Maybe they don't know.
♥Saturday, September 12, 2009.
Or maybe they don't care. Haha. Its lucky I have these thick framed glasses. Kinda hides my eyes well.
Spent last night thinking about a lot a lot of things. I think I think too much. Its not like I'll type them here. That reminds me, I resolved to type an email to someone last night. I don't know whether I'll have the courage to.
Thanks Wai Yee, whether you see this or not. Thanks for replying my message. :D
I realise I keep worrying about nothing. I worry about unnecessary things.
Are people really selfish? I keep convincing myself otherwise, but reality keeps pulling me back. I think we are. Things we do are to protect ourselves, protect our name, protect our image. Maybe once in a while, we'll do something not for ourselves, but most of the time, we aren't. We eat, rest, work, play just to satisfy our so called purpose of living. So what if I can eat a lot, so what if I can sleep a lot, so what if I can work a lot, so what if I can earn a lot of money? All of it is going to end someday. Why are we fighting so hard? Why can't we just enjoy living?
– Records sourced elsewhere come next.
-- ==== Sys2Proof/Laws/State.lean ====
section
/-!
SUPPORT. One lemma per field per update of the state, so that no proof unfolds a record update.
-/

namespace Sys2Proof.Machine

@[simp] theorem State.done_seq (s : State) (status : Status) (v0 v1 v2 : Word) :
    (s.done status v0 v1 v2).seq = s.seq := rfl

@[simp] theorem State.done_buf (s : State) (status : Status) (v0 v1 v2 : Word) :
    (s.done status v0 v1 v2).buf = s.buf := rfl

@[simp] theorem State.done_errlog (s : State) (status : Status) (v0 v1 v2 : Word) :
    (s.done status v0 v1 v2).errlog = s.errlog := rfl

@[simp] theorem State.done_errRead (s : State) (status : Status) (v0 v1 v2 : Word) :
    (s.done status v0 v1 v2).errRead = s.errRead := rfl

@[simp] theorem State.done_out (s : State) (status : Status) (v0 v1 v2 : Word) :
    (s.done status v0 v1 v2).out = .response { status := status, r0 := v0, r1 := v1, r2 := v2 } := rfl

@[simp] theorem State.done_script (s : State) (status : Status) (v0 v1 v2 : Word) :
    (s.done status v0 v1 v2).script = s.script := rfl

@[simp] theorem State.done_epoch (s : State) (status : Status) (v0 v1 v2 : Word) :
    (s.done status v0 v1 v2).epoch = s.epoch := rfl

@[simp] theorem State.done_cfg (s : State) (status : Status) (v0 v1 v2 : Word) :
    (s.done status v0 v1 v2).cfg = s.cfg := rfl

@[simp] theorem State.raise_seq (s : State) (status : Status) :
    (s.raise status).seq = s.seq := rfl

@[simp] theorem State.raise_buf (s : State) (status : Status) :
    (s.raise status).buf = s.buf := rfl

@[simp] theorem State.raise_errlog (s : State) (status : Status) :
    (s.raise status).errlog = s.errlog := rfl

@[simp] theorem State.raise_errRead (s : State) (status : Status) :
    (s.raise status).errRead = s.errRead := rfl

@[simp] theorem State.raise_out (s : State) (status : Status) :
    (s.raise status).out = .response { status := status, r0 := 0, r1 := 0, r2 := 0 } := rfl

@[simp] theorem State.raise_script (s : State) (status : Status) :
    (s.raise status).script = s.script := rfl

@[simp] theorem State.raise_epoch (s : State) (status : Status) :
    (s.raise status).epoch = s.epoch := rfl

@[simp] theorem State.raise_cfg (s : State) (status : Status) :
    (s.raise status).cfg = s.cfg := rfl

@[simp] theorem State.emit_seq (s : State) (kind : EventKind) (q : Byte) :
    (s.emit kind q).seq = s.seq := rfl

@[simp] theorem State.emit_buf (s : State) (kind : EventKind) (q : Byte) :
    (s.emit kind q).buf = s.buf := rfl

@[simp] theorem State.emit_errlog (s : State) (kind : EventKind) (q : Byte) :
    (s.emit kind q).errlog = s.errlog ++ [{ kind := kind, seq := q }] := rfl

@[simp] theorem State.emit_errRead (s : State) (kind : EventKind) (q : Byte) :
    (s.emit kind q).errRead = s.errRead := rfl

@[simp] theorem State.emit_out (s : State) (kind : EventKind) (q : Byte) :
    (s.emit kind q).out = s.out := rfl

@[simp] theorem State.emit_script (s : State) (kind : EventKind) (q : Byte) :
    (s.emit kind q).script = s.script := rfl

@[simp] theorem State.emit_epoch (s : State) (kind : EventKind) (q : Byte) :
    (s.emit kind q).epoch = s.epoch := rfl

@[simp] theorem State.emit_cfg (s : State) (kind : EventKind) (q : Byte) :
    (s.emit kind q).cfg = s.cfg := rfl

@[simp] theorem State.bumpSeq_seq (s : State) :
    s.bumpSeq.seq = s.seq + 1 := rfl

@[simp] theorem State.bumpSeq_buf (s : State) :
    s.bumpSeq.buf = s.buf := rfl

@[simp] theorem State.bumpSeq_errlog (s : State) :
    s.bumpSeq.errlog = s.errlog := rfl

@[simp] theorem State.bumpSeq_errRead (s : State) :
    s.bumpSeq.errRead = s.errRead := rfl

@[simp] theorem State.bumpSeq_out (s : State) :
    s.bumpSeq.out = s.out := rfl

@[simp] theorem State.bumpSeq_script (s : State) :
    s.bumpSeq.script = s.script := rfl

@[simp] theorem State.bumpSeq_epoch (s : State) :
    s.bumpSeq.epoch = s.epoch := rfl

@[simp] theorem State.bumpSeq_cfg (s : State) :
    s.bumpSeq.cfg = s.cfg := rfl

@[simp] theorem State.memWrite_seq (s : State) (addr : Nat) (bytes : List Byte) :
    (s.memWrite addr bytes).seq = s.seq := rfl

@[simp] theorem State.memWrite_buf (s : State) (addr : Nat) (bytes : List Byte) :
    (s.memWrite addr bytes).buf = s.buf.write addr bytes := rfl

@[simp] theorem State.memWrite_errlog (s : State) (addr : Nat) (bytes : List Byte) :
    (s.memWrite addr bytes).errlog = s.errlog := rfl

@[simp] theorem State.memWrite_errRead (s : State) (addr : Nat) (bytes : List Byte) :
    (s.memWrite addr bytes).errRead = s.errRead := rfl

@[simp] theorem State.memWrite_out (s : State) (addr : Nat) (bytes : List Byte) :
    (s.memWrite addr bytes).out = s.out := rfl

@[simp] theorem State.memWrite_script (s : State) (addr : Nat) (bytes : List Byte) :
    (s.memWrite addr bytes).script = s.script := rfl

@[simp] theorem State.memWrite_epoch (s : State) (addr : Nat) (bytes : List Byte) :
    (s.memWrite addr bytes).epoch = s.epoch := rfl

@[simp] theorem State.memWrite_cfg (s : State) (addr : Nat) (bytes : List Byte) :
    (s.memWrite addr bytes).cfg = s.cfg := rfl

@[simp] theorem State.resetAction_seq (s : State) :
    s.resetAction.seq = 0 := rfl

@[simp] theorem State.resetAction_buf (s : State) :
    s.resetAction.buf = [] := rfl

@[simp] theorem State.resetAction_errlog (s : State) :
    s.resetAction.errlog = [] := rfl

@[simp] theorem State.resetAction_errRead (s : State) :
    s.resetAction.errRead = 0 := rfl

@[simp] theorem State.resetAction_out (s : State) :
    s.resetAction.out = .nothing := rfl

@[simp] theorem State.resetAction_script (s : State) :
    s.resetAction.script = s.script := rfl

@[simp] theorem State.resetAction_epoch (s : State) :
    s.resetAction.epoch = s.epoch + 1 := rfl

@[simp] theorem State.resetAction_cfg (s : State) :
    s.resetAction.cfg = s.cfg := rfl

end Sys2Proof.Machine
end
I'm feeling kind of phillosophical today. Maybe I should do a GP essay on this kind of day. Seems like I'm going to come up with something worthy of KI even. Haha.
Why am I not average? I would rather be. Who said mediocre was bad? I would rather be. I know, its just me, but I don't understand. Honestly speaking, I don't understand a lot of things. I don't, I don't I don't.
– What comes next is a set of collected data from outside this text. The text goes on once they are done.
/-- A step that is no RESET advances `SEQ` exactly when it builds a frame (R20, R145). -/
theorem step_seq (h : step s = .next t) (hreset : s.script.head? ≠ some .reset) :
    t.seq = if builtFrame s then s.seq + 1 else s.seq := by
  cases hs : s.script with
  | nil =>
    rw [builtFrame_of_not_command (by simp [hs])]
    rcases step_cases h with ⟨-, rfl⟩ | h
    · rfl
    · simp [hs] at h
  | cons action rest =>
    by_cases hc : ∃ c, action = .command c
    · obtain ⟨c, rfl⟩ := hc
      simp only [builtFrame_command hs, h]
      exact issue_seq (s := { s with script := rest }) ((step_command hs).symm.trans h)
    · have hne : ∀ c, action ≠ .command c := fun c hac => hc ⟨c, hac⟩
      rw [builtFrame_of_not_command (by simpa [hs] using hne), step_seq_of_not_command hs hne h,
        if_neg (by simpa [hs] using hreset)]
      rfl

/-- A run of `k + 1` steps is a step and a run of `k` steps. -/
theorem run_succ {k : Nat} (h : Host.Core.run core (k + 1) s = .next t) :
    ∃ u, step s = .next u ∧ Host.Core.run core k u = .next t := by
  simp only [Host.Core.run] at h
  split at h
  · next u hu => exact ⟨u, hu, h⟩
  · cases h
  · cases h

theorem framesBuilt_succ {u : State} (h : step s = .next u) (k : Nat) :
    framesBuilt (k + 1) s = (if builtFrame s then 1 else 0) + framesBuilt k u := by
  simp only [framesBuilt, h]

/-- No RESET among the next `k + 1` actions: none now, and none among the `k` after. -/
theorem reset_not_mem_take {actions : List HostAction} {k : Nat}
    (h : .reset ∉ actions.take (k + 1)) :
    actions.head? ≠ some .reset ∧ .reset ∉ actions.tail.take k := by
  cases actions with
  | nil => simp
  | cons action rest => simpa [eq_comm] using h

/-- Settles O32, by induction on the number of steps: each adds to `SEQ` what it adds to the count. -/
theorem seqCountsBuiltFrames : Obligations.SeqCountsBuiltFrames := by
  intro k
  induction k with
  | zero =>
    intro s t h _
    cases h
    exact (Nat.mod_eq_of_lt s.seq.isLt).symm
  | succ k ih =>
    intro s t h hreset
    obtain ⟨u, hu, hrun⟩ := run_succ h
    obtain ⟨hhead, htail⟩ := reset_not_mem_take hreset
    rw [← (step_keeps hu).1] at htail
    have hstep : u.seq.toNat = (s.seq.toNat + if builtFrame s then 1 else 0) % 256 := by
      rw [step_seq hu hhead]
      split
      · exact BitVec.toNat_add s.seq 1
      · exact (Nat.mod_eq_of_lt s.seq.isLt).symm
    rw [ih u t hrun htail, framesBuilt_succ hu, hstep]
    omega

/-! ## `ERRLOG` -/

/-- What an instruction does to `ERRLOG`: nothing, or one event of an FDEC that ends with the
rejection of the event's kind (R24, R204). -/
theorem exec_errlog (h : exec i s = .next t) :
    t.errlog = s.errlog ∨ ∃ a n kind status, i = .fdec a n ∧
      t.errlog = s.errlog ++ [⟨kind, s.byteAt (a.toNat + 3)⟩] ∧
      eventKindOf status = some kind ∧ statusOf (.next t) = some status := by
  obtain ⟨e, hp, rfl⟩ := exec_effect h
  cases e with
  | reject kind status q =>
    obtain ⟨hkind, a, n, hi, rfl⟩ := hp
    exact .inr ⟨a, n, kind, status, hi, rfl, hkind, rfl⟩
  | answer r => exact .inl rfl
  | write addr bytes => exact .inl rfl
  | build addr bytes v0 v1 v2 => exact .inl rfl

/-- Settles O38: of the actions but RESET only a command touches `ERRLOG`, by `exec_errlog`. -/
theorem errlogIsAppendOnly : Obligations.ErrlogIsAppendOnly := by
  intro s t h hreset
  rcases step_cases h with ⟨-, rfl⟩ | ⟨c, rest, hs, hc⟩ | ⟨addr, bytes, rest, -, -, rfl⟩ |
    ⟨addr, n, rest, -, -, rfl⟩ | ⟨e, rest, -, -, rfl⟩ | ⟨rest, -, -, rfl⟩ | ⟨rest, hs, -⟩
  case inr.inl =>
    rcases issue_cases hc with ⟨i, hd, hi⟩ | ⟨-, rfl⟩
    · rcases exec_errlog hi with hlog | ⟨a, n, kind, status, rfl, hlog, hkind, hstatus⟩
      · exact .inl hlog
      · refine .inr ⟨a, n, c, _, by rw [hs]; rfl, hd, hlog, rfl, ?_⟩
        rcases eventKindOf_eq_some.1 hkind with ⟨rfl, rfl⟩ | ⟨rfl, rfl⟩
        · exact .inl ⟨rfl, hstatus⟩
        · exact .inr ⟨rfl, hstatus⟩
    · exact .inl rfl
  case inr.inr.inr.inr.inr.inr => exact absurd (by rw [hs]; rfl) hreset
  all_goals exact .inl rfl

end Sys2Proof.Machine
end

section
/-!
PROOFS. The order of a 16-bit value's bytes in `BUF` (R42), the range check (R46, R205), and the
operations that only read (R47).
-/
Two more days till school reopens. I haven't started a single piece of work or revision. Its not like I'm not worried; all the more I should be studying since I missed an entire month. But I just can't. I just can't sit there and read and do and read and do something I don't even understand and I don't even want to understand.
There are a lot of options, aren't there?
And I've sort of come to a conclusion.
My mind's as twisted as the world is.